Aside from the physical items we’d like to document the oral history of what it was like with the help of those that were there (but also to introduce the sounds and story to those born post punk or even post post-punk). There will be volunteers who’d like nothing more than to hear recollections of Small Wonder and its importance to you so we can save these things for posterity.
Hope to see you at the exhibition in September – email SmallWonderE17@gmail.com for more info or visit our Facebook page for the latest news.
Anyway enough of my waffle, back to Pete…
As Small Wonder Records grew how would people get music to you, would the doormat at 162 Hoe Street be deluged with demos?
We’d get hundreds of tapes, all the time. Maybe not the quantity John Peel got but…in truth you didn’t always have time to listen to them all but usually you did.
Sometimes you’d get these odd crank phone calls from blokes saying ‘why haven’t been back in touch‘… its crap thats why I haven’t been back in touch!

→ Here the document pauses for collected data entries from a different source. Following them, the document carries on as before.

-- ==== Sys2Proof/Machine/Restarts.lean ====
section
/-! DEFINITION. Power-on, nRESET and the two restarts (R19 to R21, R171), each with the level of the HOLD input that the
part finds when it samples it. -/

namespace Sys2Proof.Machine

/-- HaltPending set when Hold is ASSERTED (R171). -/
def haltIfHeld (h : HoldLevel) : Bool := h == .asserted

/-- The power-on state established, with the level of the HOLD input sampled (R21, R171); the queue of commands is no part
of the ZK412 and stays. -/
def State.powerOn (s : State) (h : HoldLevel) : State :=
  { State.reset with
    press := { State.reset.press with hold := h },
    drive := { State.reset.drive with haltPending := haltIfHeld h },
    pending := s.pending }

/-- POWER_ON (R21). -/
def execPowerOn (h : HoldLevel) (s : State) : Outcome := .next (s.powerOn h)

/-- The drive line when nRESET is asserted: a telegram being sent is left truncated (R21). -/
def Line.cutOff : Line → Line
  | .sending _ _ _ => .free
  | l => l

/-- nRESET asserted: nothing is transmitted, DLDE is released, LINEOK is dark, a waiting restart is forgotten (R18, R19,
R21). What the part holds is replaced at the release (log 8). -/
def State.resetAsserted (s : State) : State :=
  { ((s.withLine s.drive.line.cutOff).withConsole { s.console with lineok := false }).withHandler
      { s.handler with restart := .idle } with nreset := true }

/-- NRESET_ASSERT (R21). -/
def execNresetAssert (s : State) : Outcome := event s State.resetAsserted

/-- NRESET_RELEASE (R21): the power-on state is established; without an asserted nRESET there is no release (log 2). -/
def execNresetRelease (h : HoldLevel) (s : State) : Outcome := if s.nreset then .next (s.powerOn h) else .next s

/-- COLD_RESTART (R19, R21): the power-on state is established once the RESTART's REPLY has left the line. -/
def execColdRestart (h : HoldLevel) (s : State) : Outcome :=
  event s fun s => if s.handler.restart = .due .cold then s.powerOn h else s

/-! ### WARM -/

/-- A tower after a WARM restart: an open load dropped, and of an enabled tower the key and group records renewed with the
next Generation and every key recomputed from what is kept (R20, R37, R41, R81, R123). -/
def Tower.warm (w : Tower) (curve : Option Curve) : Tower :=
  let dropped := { w with staged := none, idle := none }
  if w.setup.enabled then
    let generation := nextGeneration w.generation
    let renewed :=
      { dropped with generation := generation, keys := w.keys.map fun k : Key => k.renewed.computedFrom w curve,
                     groups := w.groups.map fun r : Group => r.renewed generation }
    { renewed with phase := renewed.derivedPhase }
  else dropped

/-- The towers after a WARM restart (R20). -/
def State.warmTower (s : State) (t : TowerIx) : State :=
  s.withTower t ((s.tower t).warm (s.curve (s.tower t).setup.curveId))

/-- The drive line after a WARM restart: an open window is abandoned, a telegram being sent is completed and then treated
as abandoned, a gap runs to its end (R20, R129). -/
def Line.warm : Line → Line
  | .free => .free
  | .sending what t _ => .sending what t true
  | .waiting _ _ => .free
  | .gap n => .gap n

/-- The blocks of R20's table other than the towers and the Poller's forced round. -/
def State.warmBlocks (s : State) (h : HoldLevel) : State :=
  { s with
    console := { s.console with tx := [], reservedHandler := false, reservedForward := false },
    handler := { hand := none, restart := .idle },
    drive := { s.drive with line := s.drive.line.warm, forward := [], haltPending := haltIfHeld h },
    poller := s.poller.withoutRound,
    press := { s.press with hold := h, mode := .normal },
    attention := Attention.fresh }

/-- A WARM restart takes effect: every block of R20's table, and then the forced round over the renewed records (R20,
R161, R171). -/
def State.warmRestart (s : State) (h : HoldLevel) : State :=
  (allTowers.foldl State.warmTower (s.warmBlocks h)).startRound

/-- WARM_RESTART (R20): once the RESTART's REPLY has left the line (R19). -/
def execWarmRestart (h : HoldLevel) (s : State) : Outcome :=
  event s fun s => if s.handler.restart = .due .warm then s.warmRestart h else s

end Sys2Proof.Machine
end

And of course one of the acts most associated with Small Wonder, Patrik Fitzgerald was signed on the strength of a cassette he left at your door.
He pushed it through the letterbox and ran away! It was absolutely packed with stuff, all the music he’d recorded. Patrik lived in a squat where he’d record all this material, just him and an acoustic guitar.
I thought I know this bloke! He was a customer and used to wear second-hand clothes and charity shop stuff and he looked good you know. He looked cool and punk, before it became fashionable and became you know “Come and get your punk in Woolworths” (that was one of Patrik’s songs).
So I listened to his tape and thought this is extraordinary because there’s all this heavy stuff going on, heavy music and here’s this little guy with enough bollocks, a kind of modern Bob Dylan you know. He’d be all on his own with a little acoustic guitar playing to these fucking pogoing kids and supporting bands like The Clash.
I’m glad he’s so associated with us because I thought he had bollocks and his music and lyrics were fucking superb. The first two EPs we put out by him in particular were fantastic!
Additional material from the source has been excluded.